The typical life of a Boston Globe user starts with anonymous casual visits and either continues as casual visits or transitions into paid subscribership. We conducted a study to help the Boston Globe understand the patterns in the life of a subscriber and use that knowledge to increase the rate of subscription. Our research goal was to develop a predictive model for the subscription process using web behavior data from the BostonGlobe.com property.

We looked at the period between April 1 2014 to February 19 2015 as April 1 2014 marked a transition point for the Boston Globe newspaper website: the number of free articles was changed from 10 free article views per month down to 5 free article views per month. We selected 25,000 subscribers and sampled 30,000 non-subscribers from a total pool of 80 million non-subscribers. We randomly sampled an observation row out of 3.6 million rows from each of the subscribers and nonsubscribers. We selected 13 predictors to train the random forest classifier and trained them individually to ascertain goodness of fit. We separated features into static features and user behavior features (e.g. browsing habits) with one row per user. Instead of randomly sampling, we took the mode of each user’s static variable. We calculated the percentage of user content for each of the 21 different content categories.

Related Work

As explained by Kumar et al. (2013), online publishers are faced with the dilemma of how much free material should be provided to website visitors. It stands to reason that providing more free content leads to increased visitors and hence increased viewings of banner advertising which provides additional digital advertising revenue. However, providing an abundance of free content results in fewer visitors being willing to pay for access and thus subscription revenue suffers. Online publishers thus need to find a happy medium between digital advertising revenue and subscription revenue: this brings us to the topic of paywall design.

Kumar et al. (2013) go on to classify online newspaper paywalls into two types: a ‘bulletproof’ paywall which strictly enforces free article viewing limits and a ‘leaky’ paywall which as the term implies has workarounds which technically savvy users can use to view articles over and above their actual entitlement. Newspaper editors are wary of bulletproof paywall designs as they limit unmetered views from social media websites in order to avoid falsified accesses. In doing so, newspapers can be left out of the social media discussion since social media users will tend to avoid linking to articles that only paid subscribers can view. Ultimately, this can result in the publication becoming increasingly irrelevant as other news sources take prominence. The ‘leaky’ paywall strategy however comes with its own concerns as the mechanism may work for a brief period of time until people work out how to ‘beat the system’. Further, users can get confused as to what counts as an article view (e.g. directly accessing an article) and what counts as an unmetered view (e.g. accessing an article via Facebook or Twitter).

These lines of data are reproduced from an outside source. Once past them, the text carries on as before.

-- ==== Sys2Proof/Laws/AxrelOps.lean ====
section
/-! SUPPORT. What each operation of `Machine/AxrelOps.lean` may change. -/

namespace Sys2Proof

open Sys2Proof.Machine

theorem touches_setLinkState {ps : List Part} {r s0 : State} (h : Touches ps r s0) (a0 : Nat) (a1 : Nat)
    (hp : ∀ p ∈ ([.axl, .obj 0x0D04] : List Part), p.within ps = true) : Touches ps r (setLinkState s0 a0 a1) := by
  unfold setLinkState
  repeat' first
    | with_reducible assumption | with_reducible apply touches_setLink | with_reducible apply touches_wr
    | with_reducible apply touches_wrPairs | with_reducible refine Touches.foldl _ _ ?_ (fun _ _ _ => ?_)
    | split | fail_if_no_progress extract_lets | dsimp +zetaDelta only | refine List.forall_mem_cons.2 ⟨?_, ?_⟩
    | exact List.forall_mem_nil _ | exact sub hp (by decide) | exact hp _ (by decide)
    | exact ⟨by decide, hp _ (by decide)⟩

theorem touches_raiseAxrel {ps : List Part} {r s0 : State} (h : Touches ps r s0) {a0 : Nat} (hs : severityOf a0 ≠ 3)
    (a1 a2 a3 : Nat) (hp : ∀ p ∈ ([.flt, .notes, .obj 0x0C06] : List Part), p.within ps = true) :
    Touches ps r (raiseAxrel s0 a0 a1 a2 a3) := touches_raise_plain h hs _ _ _ hp

theorem touches_pumpFrames {ps : List Part} {r s0 : State} (h : Touches ps r s0) (a0 : Nat) (a1 : Nat)
    (hp : ∀ p ∈ ([.axl, .out, .obj 0x0D05] : List Part), p.within ps = true) : Touches ps r (pumpFrames a0 s0 a1) := by
  induction a0 generalizing s0 a1 with
  | zero =>
    unfold pumpFrames
    repeat' first
      | with_reducible assumption
  | succ fuel ih =>
    unfold pumpFrames
    repeat' first
      | with_reducible assumption | apply ih | with_reducible apply touches_setAxPort
      | with_reducible apply touches_bump | with_reducible apply touches_emit
      | with_reducible apply touches_wrPairs | with_reducible refine Touches.foldl _ _ ?_ (fun _ _ _ => ?_)
      | split | fail_if_no_progress extract_lets | dsimp +zetaDelta only
      | refine List.forall_mem_cons.2 ⟨?_, ?_⟩ | exact List.forall_mem_nil _ | exact sub hp (by decide)
      | exact hp _ (by decide) | exact ⟨by decide, hp _ (by decide)⟩

theorem touches_pumpPeer {ps : List Part} {r s0 : State} (h : Touches ps r s0) (a0 : Nat) (a1 : Nat)
    (hp : ∀ p ∈ ([.axl, .out, .peer, .obj 0x0D05] : List Part), p.within ps = true) : Touches ps r (pumpPeer a0 s0 a1) := by
  induction a0 generalizing s0 a1 with
  | zero =>
    unfold pumpPeer
    repeat' first
      | with_reducible assumption
  | succ fuel ih =>
    unfold pumpPeer
    repeat' first
      | with_reducible assumption | apply ih | with_reducible apply touches_setAxPort
      | with_reducible apply touches_pumpFrames | with_reducible apply touches_wrPairs
      | with_reducible refine Touches.foldl _ _ ?_ (fun _ _ _ => ?_) | split | fail_if_no_progress extract_lets
      | with_reducible apply touches_part_peer | dsimp +zetaDelta only | refine List.forall_mem_cons.2 ⟨?_, ?_⟩
      | exact List.forall_mem_nil _ | exact sub hp (by decide) | exact hp _ (by decide)

theorem touches_pump {ps : List Part} {r s0 : State} (h : Touches ps r s0) (a0 : Nat)
    (hp : ∀ p ∈ ([.axl, .out, .peer, .obj 0x0D05] : List Part), p.within ps = true) : Touches ps r (pump s0 a0) := by
  unfold pump
  repeat' first
    | with_reducible assumption | with_reducible apply touches_pumpPeer
    | with_reducible apply touches_pumpFrames | with_reducible apply touches_wrPairs
    | with_reducible refine Touches.foldl _ _ ?_ (fun _ _ _ => ?_) | split | fail_if_no_progress extract_lets
    | dsimp +zetaDelta only | refine List.forall_mem_cons.2 ⟨?_, ?_⟩ | exact List.forall_mem_nil _
    | exact sub hp (by decide) | exact hp _ (by decide)

theorem touches_axPost {ps : List Part} {r s0 : State} (h : Touches ps r s0) (a0 : Nat) (a1 : Nat) (a2 : Bytes)
    (hp : ∀ p ∈ ([.axl, .out, .peer, .obj 0x0D05] : List Part), p.within ps = true) : Touches ps r (axPost s0 a0 a1 a2) := by
  unfold axPost
  repeat' first
    | with_reducible assumption | with_reducible apply touches_pump | with_reducible apply touches_setAxPort
    | with_reducible apply touches_bump | with_reducible apply touches_wrPairs
    | with_reducible refine Touches.foldl _ _ ?_ (fun _ _ _ => ?_) | split | fail_if_no_progress extract_lets
    | dsimp +zetaDelta only | refine List.forall_mem_cons.2 ⟨?_, ?_⟩ | exact List.forall_mem_nil _
    | exact sub hp (by decide) | exact hp _ (by decide) | exact ⟨by decide, hp _ (by decide)⟩

theorem touches_linkOff {ps : List Part} {r s0 : State} (h : Touches ps r s0) (a0 : Nat) (a1 : Nat)
    (hp : ∀ p ∈ ([.axl, .obj 0x0D04] : List Part), p.within ps = true) : Touches ps r (linkOff s0 a0 a1) := by
  unfold linkOff
  repeat' first
    | with_reducible assumption | with_reducible apply touches_wr | with_reducible apply touches_setLinkState
    | with_reducible apply touches_wrPairs | with_reducible refine Touches.foldl _ _ ?_ (fun _ _ _ => ?_)
    | split | fail_if_no_progress extract_lets | dsimp +zetaDelta only | refine List.forall_mem_cons.2 ⟨?_, ?_⟩
    | exact List.forall_mem_nil _ | exact sub hp (by decide) | exact hp _ (by decide)
    | exact ⟨by decide, hp _ (by decide)⟩

theorem touches_linksTo {ps : List Part} {r s0 : State} (h : Touches ps r s0) (a0 : Nat) (a1 : Nat)
    (hp : ∀ p ∈ ([.axl, .obj 0x0D04] : List Part), p.within ps = true) : Touches ps r (linksTo s0 a0 a1) := by
  unfold linksTo
  repeat' first
    | with_reducible assumption | with_reducible apply touches_linkOff | with_reducible apply touches_wrPairs
    | with_reducible refine Touches.foldl _ _ ?_ (fun _ _ _ => ?_) | split

theorem touches_portEnd {ps : List Part} {r s0 : State} (h : Touches ps r s0) (a0 : Nat)
    (hp : ∀ p ∈ ([.axl, .obj 0x0D05] : List Part), p.within ps = true) : Touches ps r (portEnd s0 a0) := by
  unfold portEnd
  repeat' first
    | with_reducible assumption | with_reducible apply touches_bump | with_reducible apply touches_wr
    | with_reducible apply touches_setAxPort | with_reducible apply touches_wrPairs
    | with_reducible refine Touches.foldl _ _ ?_ (fun _ _ _ => ?_) | split | fail_if_no_progress extract_lets
    | dsimp +zetaDelta only | refine List.forall_mem_cons.2 ⟨?_, ?_⟩ | exact List.forall_mem_nil _
    | exact sub hp (by decide) | exact hp _ (by decide) | exact ⟨by decide, hp _ (by decide)⟩

theorem touches_peerLanes {ps : List Part} {r s0 : State} (h : Touches ps r s0) (a0 : Nat)
    (hp : ∀ p ∈ ([.flt, .notes, .obj 0x0C06] : List Part), p.within ps = true) : Touches ps r (peerLanes s0 a0) := by
  unfold peerLanes
  repeat' first
    | with_reducible assumption | with_reducible refine touches_raise_plain ?_ (by decide) _ _ _ ?_
    | with_reducible refine touches_raiseDetail_plain ?_ (by decide) _ _ _ _ ?_
    | with_reducible refine touches_raise_plain ?_ (by split <;> decide) _ _ _ ?_
    | with_reducible apply touches_wrPairs | with_reducible refine Touches.foldl _ _ ?_ (fun _ _ _ => ?_)
    | split | fail_if_no_progress extract_lets

theorem touches_wideDownNow {ps : List Part} {r s0 : State} (h : Touches ps r s0) (a0 : Nat)
    (hp : ∀ p ∈ ([.peer] : List Part), p.within ps = true) : Touches ps r (wideDownNow s0 a0) := by
  unfold wideDownNow
  repeat' first
    | with_reducible assumption | with_reducible apply touches_wrPairs
    | with_reducible refine Touches.foldl _ _ ?_ (fun _ _ _ => ?_) | split | fail_if_no_progress extract_lets
    | with_reducible apply touches_part_peer | dsimp +zetaDelta only | refine List.forall_mem_cons.2 ⟨?_, ?_⟩
    | exact List.forall_mem_nil _ | exact sub hp (by decide) | exact hp _ (by decide)

theorem touches_portDown {ps : List Part} {r s0 : State} (h : Touches ps r s0) (a0 : Nat)
    (hp : ∀ p ∈ ([.axl, .flt, .notes, .peer, .obj 0x0C06, .obj 0x0D04, .obj 0x0D05] : List Part), p.within ps = true) : Touches ps r (portDown s0 a0) := by
  unfold portDown
  repeat' first
    | with_reducible assumption | with_reducible refine touches_raiseAxrel ?_ (by decide) _ _ _ ?_
    | with_reducible refine touches_raiseAxrel ?_ (by split <;> decide) _ _ _ ?_
    | with_reducible refine touches_raiseAxrel ?_ (accessError_plain ‹_›) _ _ _ ?_
    | with_reducible apply touches_linksTo | with_reducible apply touches_portEnd
    | with_reducible apply touches_peerLanes | with_reducible apply touches_wideDownNow
    | with_reducible apply touches_wrPairs | with_reducible refine Touches.foldl _ _ ?_ (fun _ _ _ => ?_)
    | split | fail_if_no_progress extract_lets | dsimp +zetaDelta only | refine List.forall_mem_cons.2 ⟨?_, ?_⟩
    | exact List.forall_mem_nil _ | exact sub hp (by decide) | exact hp _ (by decide)

theorem touches_portGone {ps : List Part} {r s0 : State} (h : Touches ps r s0) (a0 : Nat) (a1 : Nat)
    (hp : ∀ p ∈ ([.axl, .flt, .notes, .obj 0x0C06, .obj 0x0D05] : List Part), p.within ps = true) : Touches ps r (portGone s0 a0 a1) := by
  unfold portGone
  repeat' first
    | with_reducible assumption | with_reducible refine touches_raiseAxrel ?_ (by decide) _ _ _ ?_
    | with_reducible refine touches_raiseAxrel ?_ (by split <;> decide) _ _ _ ?_
    | with_reducible refine touches_raiseAxrel ?_ (accessError_plain ‹_›) _ _ _ ?_
    | with_reducible apply touches_portEnd | with_reducible apply touches_wrPairs
    | with_reducible refine Touches.foldl _ _ ?_ (fun _ _ _ => ?_) | split | fail_if_no_progress extract_lets
    | dsimp +zetaDelta only | refine List.forall_mem_cons.2 ⟨?_, ?_⟩ | exact List.forall_mem_nil _
    | exact sub hp (by decide) | exact hp _ (by decide)

theorem touches_linkQuiet {ps : List Part} {r s0 : State} (h : Touches ps r s0) (a0 : Nat) (a1 : Nat)
    (hp : ∀ p ∈ ([.axl, .flt, .notes, .pwr, .obj 0x0A04, .obj 0x0C06, .obj 0x0D04, .obj 0x0D05] : List Part), p.within ps = true) : Touches ps r (linkQuiet s0 a0 a1) := by
  unfold linkQuiet
  repeat' first
    | with_reducible assumption | with_reducible apply touches_portGone | with_reducible apply touches_wr
    | with_reducible apply touches_domDown | with_reducible apply touches_setLink
    | with_reducible apply touches_linkOff | with_reducible apply touches_wrPairs
    | with_reducible refine Touches.foldl _ _ ?_ (fun _ _ _ => ?_) | split | fail_if_no_progress extract_lets
    | dsimp +zetaDelta only | refine List.forall_mem_cons.2 ⟨?_, ?_⟩ | exact List.forall_mem_nil _
    | exact sub hp (by decide) | exact hp _ (by decide) | exact ⟨by decide, hp _ (by decide)⟩

theorem touches_axrelQuiet {ps : List Part} {r s0 : State} (h : Touches ps r s0) (a0 : Mode) (a1 : Bool)
    (hp : ∀ p ∈ ([.axl, .flt, .notes, .pwr, .obj 0x0A04, .obj 0x0C06, .obj 0x0D04, .obj 0x0D05] : List Part), p.within ps = true) : Touches ps r (axrelQuiet s0 a0 a1) := by
  unfold axrelQuiet
  repeat' first
    | with_reducible assumption | with_reducible apply touches_linkQuiet | with_reducible apply touches_wrPairs
    | with_reducible refine Touches.foldl _ _ ?_ (fun _ _ _ => ?_) | split

theorem touches_axrelForm {ps : List Part} {r s0 : State} (h : Touches ps r s0)
    (hp : ∀ p ∈ ([.axl, .flt, .notes, .obj 0x0C06, .obj 0x0D04, .obj 0x0D05] : List Part), p.within ps = true) : Touches ps r (axrelForm s0) := by
  unfold axrelForm
  repeat' first
    | with_reducible assumption | with_reducible apply touches_portGone | with_reducible apply touches_linkOff
    | with_reducible apply touches_setLink | with_reducible apply touches_wr
    | with_reducible apply touches_wrPairs | with_reducible refine Touches.foldl _ _ ?_ (fun _ _ _ => ?_)
    | split | fail_if_no_progress extract_lets | dsimp +zetaDelta only | refine List.forall_mem_cons.2 ⟨?_, ?_⟩
    | exact List.forall_mem_nil _ | exact sub hp (by decide) | exact hp _ (by decide)
    | exact ⟨by decide, hp _ (by decide)⟩

theorem touches_prbsSnapshot {ps : List Part} {r s0 : State} (h : Touches ps r s0) (a0 : Nat) (a1 : Nat)
    (hp : ∀ p ∈ ([.obj 0x0D06] : List Part), p.within ps = true) : Touches ps r (prbsSnapshot s0 a0 a1) := by
  unfold prbsSnapshot
  repeat' first
    | with_reducible assumption | with_reducible apply touches_wr | with_reducible apply touches_wrPairs
    | with_reducible refine Touches.foldl _ _ ?_ (fun _ _ _ => ?_) | split | fail_if_no_progress extract_lets
    | dsimp +zetaDelta only | refine List.forall_mem_cons.2 ⟨?_, ?_⟩ | exact List.forall_mem_nil _
    | exact sub hp (by decide) | exact hp _ (by decide) | exact ⟨by decide, hp _ (by decide)⟩

theorem touches_prbsEnds {ps : List Part} {r s0 : State} (h : Touches ps r s0)
    (hp : ∀ p ∈ ([.obj 0x0D06] : List Part), p.within ps = true) : Touches ps r (prbsEnds s0) := by
  unfold prbsEnds
  repeat' first
    | with_reducible assumption | with_reducible apply touches_wr | with_reducible apply touches_prbsSnapshot
    | with_reducible apply touches_wrPairs | with_reducible refine Touches.foldl _ _ ?_ (fun _ _ _ => ?_)
    | split | fail_if_no_progress extract_lets | dsimp +zetaDelta only | refine List.forall_mem_cons.2 ⟨?_, ?_⟩
    | exact List.forall_mem_nil _ | exact sub hp (by decide) | exact hp _ (by decide)
    | exact ⟨by decide, hp _ (by decide)⟩

theorem touches_moveIn {ps : List Part} {r s0 : State} (h : Touches ps r s0) (a0 : Nat) (a1 : Nat)
    (hp : ∀ p ∈ ([.axl] : List Part), p.within ps = true) : Touches ps r (moveIn a0 s0 a1) := by
  induction a0 generalizing s0 a1 with
  | zero =>
    unfold moveIn
    repeat' first
      | with_reducible assumption
  | succ fuel ih =>
    unfold moveIn
    repeat' first
      | with_reducible assumption | apply ih | with_reducible apply touches_setAxPort
      | with_reducible apply touches_wrPairs | with_reducible refine Touches.foldl _ _ ?_ (fun _ _ _ => ?_)
      | split | fail_if_no_progress extract_lets | dsimp +zetaDelta only
      | refine List.forall_mem_cons.2 ⟨?_, ?_⟩ | exact List.forall_mem_nil _ | exact sub hp (by decide)
      | exact hp _ (by decide)

theorem touches_takeMessage {ps : List Part} {r s0 : State} (h : Touches ps r s0) (a0 : Nat) (a1 : Nat)
    (hp : ∀ p ∈ ([.axl] : List Part), p.within ps = true) : Touches ps r (takeMessage s0 a0 a1) := by
  unfold takeMessage
  repeat' first
    | with_reducible assumption | with_reducible apply touches_moveIn | with_reducible apply touches_setAxPort
    | with_reducible apply touches_wrPairs | with_reducible refine Touches.foldl _ _ ?_ (fun _ _ _ => ?_)
    | split | fail_if_no_progress extract_lets | dsimp +zetaDelta only | refine List.forall_mem_cons.2 ⟨?_, ?_⟩
    | exact List.forall_mem_nil _ | exact sub hp (by decide) | exact hp _ (by decide)

end Sys2Proof
end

Kumar et al. (2013) explain that subverting the paywall can be seen as an ‘annoyance cost’ which can lead one to conclude a leaky paywall is the optimal strategy. In our case, if a visitor is interested in reading the Boston Globe beyond the free article allowance but does not want to pay for a subscription, the person will need to incur an ‘annoyance cost’ in circumventing the paywall mechanism (e.g. by going through social media to access an article, clearing their cookies). A light user who views six articles per month, i.e. one article more than the free viewing allowance, may be happy to incur this cost. In contrast, a heavy user who views 30 articles per month would incur this annoyance multiple times and is likely to subscribe in order to avoid this annoyance cost.

The Neiman Lab (2014) defines two key metrics to evaluate the effectiveness of an online newspaper paywall. The first is the stop rate which measures the percentage of our unique visitors that encounter the free article threshold. It is calculated as unique visitors hitting free article stop threshold divided by the number of unique visitors. Based on data from Press+, the average publication has a stop rate of 3% to 4%, but high performers stop between 5% to 10% of unique visitors. The second is the Stop Conversation Rate which measures sales as a proportion of stopped readers (readers who reach the threshold of free articles). The paid conversion rate includes just paid, digital-only subscriptions. It is calculated as paid subscription sales divided by unique visitors hitting free article stop threshold. Based on data from Press+, a Stop Conversion Rate of 0.5% is considered average, while high performers convert 1% to 2% of stops into paying subscribers.